* _EXERCISE DESCRIPTION_
Take the entries below and print only the lines from the one with "Obligations.FcwReadsPopsAndPushes := by" through the one with "(State.dPush_spec _ _).congr", exactly as they stand, both ends included.

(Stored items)
-----

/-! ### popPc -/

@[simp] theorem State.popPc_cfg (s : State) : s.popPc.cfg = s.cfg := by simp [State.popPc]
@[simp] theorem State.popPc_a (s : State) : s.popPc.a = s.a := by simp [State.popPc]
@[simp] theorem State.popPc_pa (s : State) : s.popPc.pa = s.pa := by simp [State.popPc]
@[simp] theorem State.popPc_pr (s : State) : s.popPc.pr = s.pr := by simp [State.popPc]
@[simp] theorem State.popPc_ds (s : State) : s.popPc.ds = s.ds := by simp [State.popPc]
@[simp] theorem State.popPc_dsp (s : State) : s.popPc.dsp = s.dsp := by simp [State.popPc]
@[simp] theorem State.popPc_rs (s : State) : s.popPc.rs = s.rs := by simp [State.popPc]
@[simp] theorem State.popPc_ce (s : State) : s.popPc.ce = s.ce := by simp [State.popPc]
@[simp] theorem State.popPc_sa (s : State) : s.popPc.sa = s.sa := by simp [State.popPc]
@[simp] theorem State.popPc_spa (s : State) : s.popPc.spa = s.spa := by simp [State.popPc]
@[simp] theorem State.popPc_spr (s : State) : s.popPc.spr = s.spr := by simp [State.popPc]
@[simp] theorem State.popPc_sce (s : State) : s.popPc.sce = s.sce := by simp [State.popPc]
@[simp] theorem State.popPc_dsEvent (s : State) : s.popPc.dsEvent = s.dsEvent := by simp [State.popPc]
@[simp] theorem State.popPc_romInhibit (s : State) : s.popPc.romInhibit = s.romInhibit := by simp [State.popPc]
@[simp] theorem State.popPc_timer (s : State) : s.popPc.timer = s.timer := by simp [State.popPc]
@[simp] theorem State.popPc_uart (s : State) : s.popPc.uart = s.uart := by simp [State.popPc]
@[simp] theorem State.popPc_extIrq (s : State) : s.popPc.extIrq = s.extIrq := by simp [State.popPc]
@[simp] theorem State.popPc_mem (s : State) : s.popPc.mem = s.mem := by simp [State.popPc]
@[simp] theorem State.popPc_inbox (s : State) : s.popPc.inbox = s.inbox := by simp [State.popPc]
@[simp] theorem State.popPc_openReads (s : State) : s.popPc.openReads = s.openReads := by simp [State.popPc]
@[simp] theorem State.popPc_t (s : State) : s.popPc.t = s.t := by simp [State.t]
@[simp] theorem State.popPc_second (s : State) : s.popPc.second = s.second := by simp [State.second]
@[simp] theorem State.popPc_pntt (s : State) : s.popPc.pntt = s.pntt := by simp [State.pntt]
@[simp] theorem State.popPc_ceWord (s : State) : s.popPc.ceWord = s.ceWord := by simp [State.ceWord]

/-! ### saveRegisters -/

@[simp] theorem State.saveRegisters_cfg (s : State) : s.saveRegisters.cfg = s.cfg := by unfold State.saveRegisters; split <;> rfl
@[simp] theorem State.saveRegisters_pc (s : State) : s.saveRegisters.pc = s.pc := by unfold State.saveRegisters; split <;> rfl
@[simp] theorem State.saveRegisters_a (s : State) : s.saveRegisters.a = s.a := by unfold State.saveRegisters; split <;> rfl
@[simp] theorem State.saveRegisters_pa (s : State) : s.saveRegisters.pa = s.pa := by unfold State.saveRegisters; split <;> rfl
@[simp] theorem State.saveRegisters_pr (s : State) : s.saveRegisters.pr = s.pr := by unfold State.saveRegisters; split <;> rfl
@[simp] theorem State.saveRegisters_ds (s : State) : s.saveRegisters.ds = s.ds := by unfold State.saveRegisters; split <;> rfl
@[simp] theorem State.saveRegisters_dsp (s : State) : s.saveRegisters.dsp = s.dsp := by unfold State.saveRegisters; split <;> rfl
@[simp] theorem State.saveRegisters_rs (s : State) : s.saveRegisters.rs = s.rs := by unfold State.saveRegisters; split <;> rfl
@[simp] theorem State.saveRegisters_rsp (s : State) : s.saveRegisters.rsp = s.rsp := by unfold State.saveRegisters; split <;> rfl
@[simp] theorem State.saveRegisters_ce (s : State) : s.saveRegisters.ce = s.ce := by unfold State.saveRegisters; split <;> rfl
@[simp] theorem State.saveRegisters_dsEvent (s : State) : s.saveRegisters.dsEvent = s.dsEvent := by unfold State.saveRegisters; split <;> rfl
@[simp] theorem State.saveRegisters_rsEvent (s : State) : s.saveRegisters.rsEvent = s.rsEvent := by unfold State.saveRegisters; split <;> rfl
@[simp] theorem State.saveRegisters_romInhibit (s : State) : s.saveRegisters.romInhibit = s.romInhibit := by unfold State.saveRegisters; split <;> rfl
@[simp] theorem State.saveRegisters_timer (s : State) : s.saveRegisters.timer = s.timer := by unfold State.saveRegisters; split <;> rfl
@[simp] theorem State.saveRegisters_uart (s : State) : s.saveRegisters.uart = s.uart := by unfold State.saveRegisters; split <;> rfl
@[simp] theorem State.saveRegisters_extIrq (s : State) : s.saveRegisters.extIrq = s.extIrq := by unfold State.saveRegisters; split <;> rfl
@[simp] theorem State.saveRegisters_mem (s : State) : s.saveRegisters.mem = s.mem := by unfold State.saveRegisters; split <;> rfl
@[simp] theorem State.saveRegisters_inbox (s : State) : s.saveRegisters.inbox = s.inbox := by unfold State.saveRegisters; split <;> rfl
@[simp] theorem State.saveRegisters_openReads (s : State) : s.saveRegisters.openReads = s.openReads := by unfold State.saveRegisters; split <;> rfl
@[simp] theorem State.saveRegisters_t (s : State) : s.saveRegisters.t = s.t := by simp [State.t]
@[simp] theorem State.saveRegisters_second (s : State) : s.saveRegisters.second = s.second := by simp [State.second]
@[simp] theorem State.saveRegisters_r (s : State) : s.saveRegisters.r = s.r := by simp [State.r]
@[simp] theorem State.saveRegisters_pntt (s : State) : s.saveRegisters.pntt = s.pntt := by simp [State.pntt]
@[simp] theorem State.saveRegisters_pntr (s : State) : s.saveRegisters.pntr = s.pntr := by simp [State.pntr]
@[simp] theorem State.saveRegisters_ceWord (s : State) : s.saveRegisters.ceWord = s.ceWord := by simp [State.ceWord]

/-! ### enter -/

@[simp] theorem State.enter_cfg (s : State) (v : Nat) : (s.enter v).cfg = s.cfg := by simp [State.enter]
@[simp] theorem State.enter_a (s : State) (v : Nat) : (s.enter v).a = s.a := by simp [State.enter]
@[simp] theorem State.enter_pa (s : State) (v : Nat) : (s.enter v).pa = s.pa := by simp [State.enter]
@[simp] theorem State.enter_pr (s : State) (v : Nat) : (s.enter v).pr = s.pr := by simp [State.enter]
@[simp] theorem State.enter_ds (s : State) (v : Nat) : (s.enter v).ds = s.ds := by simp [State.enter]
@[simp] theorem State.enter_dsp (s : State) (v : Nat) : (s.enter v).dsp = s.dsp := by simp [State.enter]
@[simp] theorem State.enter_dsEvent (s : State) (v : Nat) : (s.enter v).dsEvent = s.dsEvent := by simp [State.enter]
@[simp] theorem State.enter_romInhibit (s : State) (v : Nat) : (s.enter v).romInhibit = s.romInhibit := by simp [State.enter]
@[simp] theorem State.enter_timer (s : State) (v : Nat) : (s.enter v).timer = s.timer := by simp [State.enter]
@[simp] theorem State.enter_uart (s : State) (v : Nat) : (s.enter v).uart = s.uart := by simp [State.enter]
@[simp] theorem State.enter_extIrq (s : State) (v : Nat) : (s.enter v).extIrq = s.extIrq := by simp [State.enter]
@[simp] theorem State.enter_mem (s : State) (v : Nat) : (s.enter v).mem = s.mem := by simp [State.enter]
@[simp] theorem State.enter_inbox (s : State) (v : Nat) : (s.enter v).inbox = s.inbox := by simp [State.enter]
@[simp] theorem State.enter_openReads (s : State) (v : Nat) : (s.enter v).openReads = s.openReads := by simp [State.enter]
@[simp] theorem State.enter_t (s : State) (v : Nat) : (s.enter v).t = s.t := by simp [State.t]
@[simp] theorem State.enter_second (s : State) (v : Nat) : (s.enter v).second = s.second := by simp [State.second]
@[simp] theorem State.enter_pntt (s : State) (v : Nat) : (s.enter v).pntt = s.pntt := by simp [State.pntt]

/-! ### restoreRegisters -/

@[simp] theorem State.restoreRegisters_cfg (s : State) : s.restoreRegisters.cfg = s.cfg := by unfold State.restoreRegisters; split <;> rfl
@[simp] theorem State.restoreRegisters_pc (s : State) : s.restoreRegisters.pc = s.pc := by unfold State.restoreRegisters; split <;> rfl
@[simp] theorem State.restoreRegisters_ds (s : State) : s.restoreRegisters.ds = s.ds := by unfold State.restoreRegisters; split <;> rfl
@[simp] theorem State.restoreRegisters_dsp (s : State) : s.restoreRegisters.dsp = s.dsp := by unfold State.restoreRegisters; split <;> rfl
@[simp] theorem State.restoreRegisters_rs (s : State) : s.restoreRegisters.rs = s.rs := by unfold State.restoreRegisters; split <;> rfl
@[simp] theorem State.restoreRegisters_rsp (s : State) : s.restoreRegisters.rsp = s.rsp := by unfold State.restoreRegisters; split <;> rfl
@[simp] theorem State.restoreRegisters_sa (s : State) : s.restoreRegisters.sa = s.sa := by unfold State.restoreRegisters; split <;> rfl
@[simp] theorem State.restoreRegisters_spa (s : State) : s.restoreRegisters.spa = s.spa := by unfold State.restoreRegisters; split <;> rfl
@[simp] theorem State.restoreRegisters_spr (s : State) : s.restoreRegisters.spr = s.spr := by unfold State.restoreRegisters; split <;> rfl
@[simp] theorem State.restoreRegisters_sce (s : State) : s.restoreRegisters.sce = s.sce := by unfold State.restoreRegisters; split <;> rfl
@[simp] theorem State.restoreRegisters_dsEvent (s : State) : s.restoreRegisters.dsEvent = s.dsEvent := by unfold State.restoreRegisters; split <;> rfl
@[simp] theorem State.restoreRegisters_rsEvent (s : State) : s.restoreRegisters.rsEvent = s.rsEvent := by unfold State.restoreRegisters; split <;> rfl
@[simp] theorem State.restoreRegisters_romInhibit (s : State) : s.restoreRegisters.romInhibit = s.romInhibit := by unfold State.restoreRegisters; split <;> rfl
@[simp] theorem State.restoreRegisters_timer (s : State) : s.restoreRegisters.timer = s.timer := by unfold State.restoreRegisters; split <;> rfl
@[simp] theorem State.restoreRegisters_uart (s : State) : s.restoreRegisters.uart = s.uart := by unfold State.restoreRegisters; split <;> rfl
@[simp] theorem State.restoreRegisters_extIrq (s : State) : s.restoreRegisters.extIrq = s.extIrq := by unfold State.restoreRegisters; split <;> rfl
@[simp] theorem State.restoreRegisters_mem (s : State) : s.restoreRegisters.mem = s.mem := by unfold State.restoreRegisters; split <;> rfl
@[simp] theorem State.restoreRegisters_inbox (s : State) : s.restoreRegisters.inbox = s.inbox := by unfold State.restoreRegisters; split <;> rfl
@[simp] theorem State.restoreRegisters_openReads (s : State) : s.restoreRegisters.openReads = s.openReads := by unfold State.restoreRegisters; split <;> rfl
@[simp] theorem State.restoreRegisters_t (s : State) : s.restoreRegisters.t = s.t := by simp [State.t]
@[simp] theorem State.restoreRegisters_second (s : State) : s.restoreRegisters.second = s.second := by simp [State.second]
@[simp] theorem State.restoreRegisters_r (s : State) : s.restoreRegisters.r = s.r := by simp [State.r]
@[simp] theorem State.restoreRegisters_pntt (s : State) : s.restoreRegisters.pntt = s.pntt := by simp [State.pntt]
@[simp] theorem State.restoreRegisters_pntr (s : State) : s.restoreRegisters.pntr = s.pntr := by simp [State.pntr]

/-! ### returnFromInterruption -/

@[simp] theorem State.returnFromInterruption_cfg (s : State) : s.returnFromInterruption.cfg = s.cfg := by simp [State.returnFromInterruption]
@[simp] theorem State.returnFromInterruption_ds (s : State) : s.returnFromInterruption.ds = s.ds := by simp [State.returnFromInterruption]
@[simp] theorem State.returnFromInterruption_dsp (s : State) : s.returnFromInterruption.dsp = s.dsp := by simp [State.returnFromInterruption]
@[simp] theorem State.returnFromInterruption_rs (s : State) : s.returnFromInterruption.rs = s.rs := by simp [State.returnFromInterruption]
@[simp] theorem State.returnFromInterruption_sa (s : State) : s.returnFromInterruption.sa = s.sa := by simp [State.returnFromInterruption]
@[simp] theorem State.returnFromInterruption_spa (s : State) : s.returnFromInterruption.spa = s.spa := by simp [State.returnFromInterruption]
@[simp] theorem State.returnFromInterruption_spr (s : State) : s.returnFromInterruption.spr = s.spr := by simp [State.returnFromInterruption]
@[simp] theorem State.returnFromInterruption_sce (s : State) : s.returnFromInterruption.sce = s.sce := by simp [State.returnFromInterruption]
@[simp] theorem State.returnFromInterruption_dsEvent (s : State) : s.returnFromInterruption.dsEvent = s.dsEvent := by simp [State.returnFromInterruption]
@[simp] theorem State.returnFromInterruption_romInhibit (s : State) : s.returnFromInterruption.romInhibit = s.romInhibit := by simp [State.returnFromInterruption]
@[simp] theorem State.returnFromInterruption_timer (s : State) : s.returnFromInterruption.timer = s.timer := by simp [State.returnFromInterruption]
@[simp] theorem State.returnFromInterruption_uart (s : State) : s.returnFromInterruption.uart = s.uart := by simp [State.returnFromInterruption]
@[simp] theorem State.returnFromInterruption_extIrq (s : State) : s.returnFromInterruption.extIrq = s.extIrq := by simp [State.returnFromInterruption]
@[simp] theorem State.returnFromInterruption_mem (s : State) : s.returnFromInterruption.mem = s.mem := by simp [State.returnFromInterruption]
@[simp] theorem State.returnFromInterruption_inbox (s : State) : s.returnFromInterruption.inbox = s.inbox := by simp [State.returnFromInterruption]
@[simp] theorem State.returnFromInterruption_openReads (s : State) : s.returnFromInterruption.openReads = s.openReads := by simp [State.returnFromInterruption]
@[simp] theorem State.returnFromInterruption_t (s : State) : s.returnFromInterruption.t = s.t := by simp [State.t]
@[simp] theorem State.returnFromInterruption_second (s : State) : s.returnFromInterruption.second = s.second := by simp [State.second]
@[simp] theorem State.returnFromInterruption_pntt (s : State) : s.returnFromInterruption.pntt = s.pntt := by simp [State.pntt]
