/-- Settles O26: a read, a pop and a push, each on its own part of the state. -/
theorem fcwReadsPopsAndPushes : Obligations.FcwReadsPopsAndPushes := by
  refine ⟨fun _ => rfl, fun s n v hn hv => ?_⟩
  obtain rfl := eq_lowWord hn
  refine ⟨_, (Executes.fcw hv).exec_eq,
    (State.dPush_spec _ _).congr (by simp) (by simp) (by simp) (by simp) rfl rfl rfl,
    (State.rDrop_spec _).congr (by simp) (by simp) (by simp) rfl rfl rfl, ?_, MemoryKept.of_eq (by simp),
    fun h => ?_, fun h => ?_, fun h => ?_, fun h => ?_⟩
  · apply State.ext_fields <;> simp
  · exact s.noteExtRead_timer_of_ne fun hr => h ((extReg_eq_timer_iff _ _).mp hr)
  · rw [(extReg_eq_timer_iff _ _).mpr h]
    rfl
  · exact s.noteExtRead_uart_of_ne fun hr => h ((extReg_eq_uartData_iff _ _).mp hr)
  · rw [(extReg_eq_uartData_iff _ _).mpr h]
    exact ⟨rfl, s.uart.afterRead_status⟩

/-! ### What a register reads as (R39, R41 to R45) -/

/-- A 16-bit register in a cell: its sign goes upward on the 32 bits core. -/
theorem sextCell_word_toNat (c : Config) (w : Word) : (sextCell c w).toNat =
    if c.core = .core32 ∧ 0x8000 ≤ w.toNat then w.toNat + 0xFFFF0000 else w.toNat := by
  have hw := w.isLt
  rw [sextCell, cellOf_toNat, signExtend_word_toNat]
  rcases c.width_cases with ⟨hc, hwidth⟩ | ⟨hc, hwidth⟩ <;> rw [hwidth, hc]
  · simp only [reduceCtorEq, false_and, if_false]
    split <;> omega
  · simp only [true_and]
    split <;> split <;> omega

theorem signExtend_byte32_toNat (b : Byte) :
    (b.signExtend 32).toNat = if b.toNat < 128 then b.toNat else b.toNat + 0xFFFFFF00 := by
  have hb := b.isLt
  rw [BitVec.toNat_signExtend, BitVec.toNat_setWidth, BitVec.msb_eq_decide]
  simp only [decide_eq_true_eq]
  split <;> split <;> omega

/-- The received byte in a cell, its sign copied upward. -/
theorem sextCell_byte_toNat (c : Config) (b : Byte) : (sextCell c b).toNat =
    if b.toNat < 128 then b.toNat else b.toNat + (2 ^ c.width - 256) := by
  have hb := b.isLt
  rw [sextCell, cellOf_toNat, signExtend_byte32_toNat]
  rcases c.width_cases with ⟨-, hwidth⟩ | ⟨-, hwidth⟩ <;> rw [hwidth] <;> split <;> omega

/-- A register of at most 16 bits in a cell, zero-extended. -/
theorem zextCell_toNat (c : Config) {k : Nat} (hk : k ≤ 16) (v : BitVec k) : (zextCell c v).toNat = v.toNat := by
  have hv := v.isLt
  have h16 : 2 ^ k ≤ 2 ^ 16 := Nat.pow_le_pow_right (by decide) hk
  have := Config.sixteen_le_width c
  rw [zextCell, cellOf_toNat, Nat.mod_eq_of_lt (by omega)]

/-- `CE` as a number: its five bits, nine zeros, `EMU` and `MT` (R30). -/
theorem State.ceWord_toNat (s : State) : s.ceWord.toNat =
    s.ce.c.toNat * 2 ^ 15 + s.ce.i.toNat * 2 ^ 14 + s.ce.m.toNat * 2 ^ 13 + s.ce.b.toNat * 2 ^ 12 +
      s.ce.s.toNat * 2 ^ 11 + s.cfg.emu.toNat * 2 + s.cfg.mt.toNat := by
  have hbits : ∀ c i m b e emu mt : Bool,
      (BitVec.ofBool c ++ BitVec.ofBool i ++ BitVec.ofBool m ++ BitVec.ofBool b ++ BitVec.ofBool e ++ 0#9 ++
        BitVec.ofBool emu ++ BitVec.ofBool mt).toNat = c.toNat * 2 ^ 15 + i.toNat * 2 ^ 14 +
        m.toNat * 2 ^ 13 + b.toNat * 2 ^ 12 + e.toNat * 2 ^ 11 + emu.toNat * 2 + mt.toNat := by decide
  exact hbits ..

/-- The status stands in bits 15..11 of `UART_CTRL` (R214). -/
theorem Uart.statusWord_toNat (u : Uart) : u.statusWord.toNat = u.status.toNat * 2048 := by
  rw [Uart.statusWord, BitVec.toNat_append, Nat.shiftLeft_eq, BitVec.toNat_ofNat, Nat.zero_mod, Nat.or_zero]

-----

* _TASK OUTPUT_
theorem fcwReadsPopsAndPushes : Obligations.FcwReadsPopsAndPushes := by
  refine ⟨fun _ => rfl, fun s n v hn hv => ?_⟩
  obtain rfl := eq_lowWord hn
  refine ⟨_, (Executes.fcw hv).exec_eq,
    (State.dPush_spec _ _).congr (by simp) (by simp) (by simp) (by simp) rfl rfl rfl,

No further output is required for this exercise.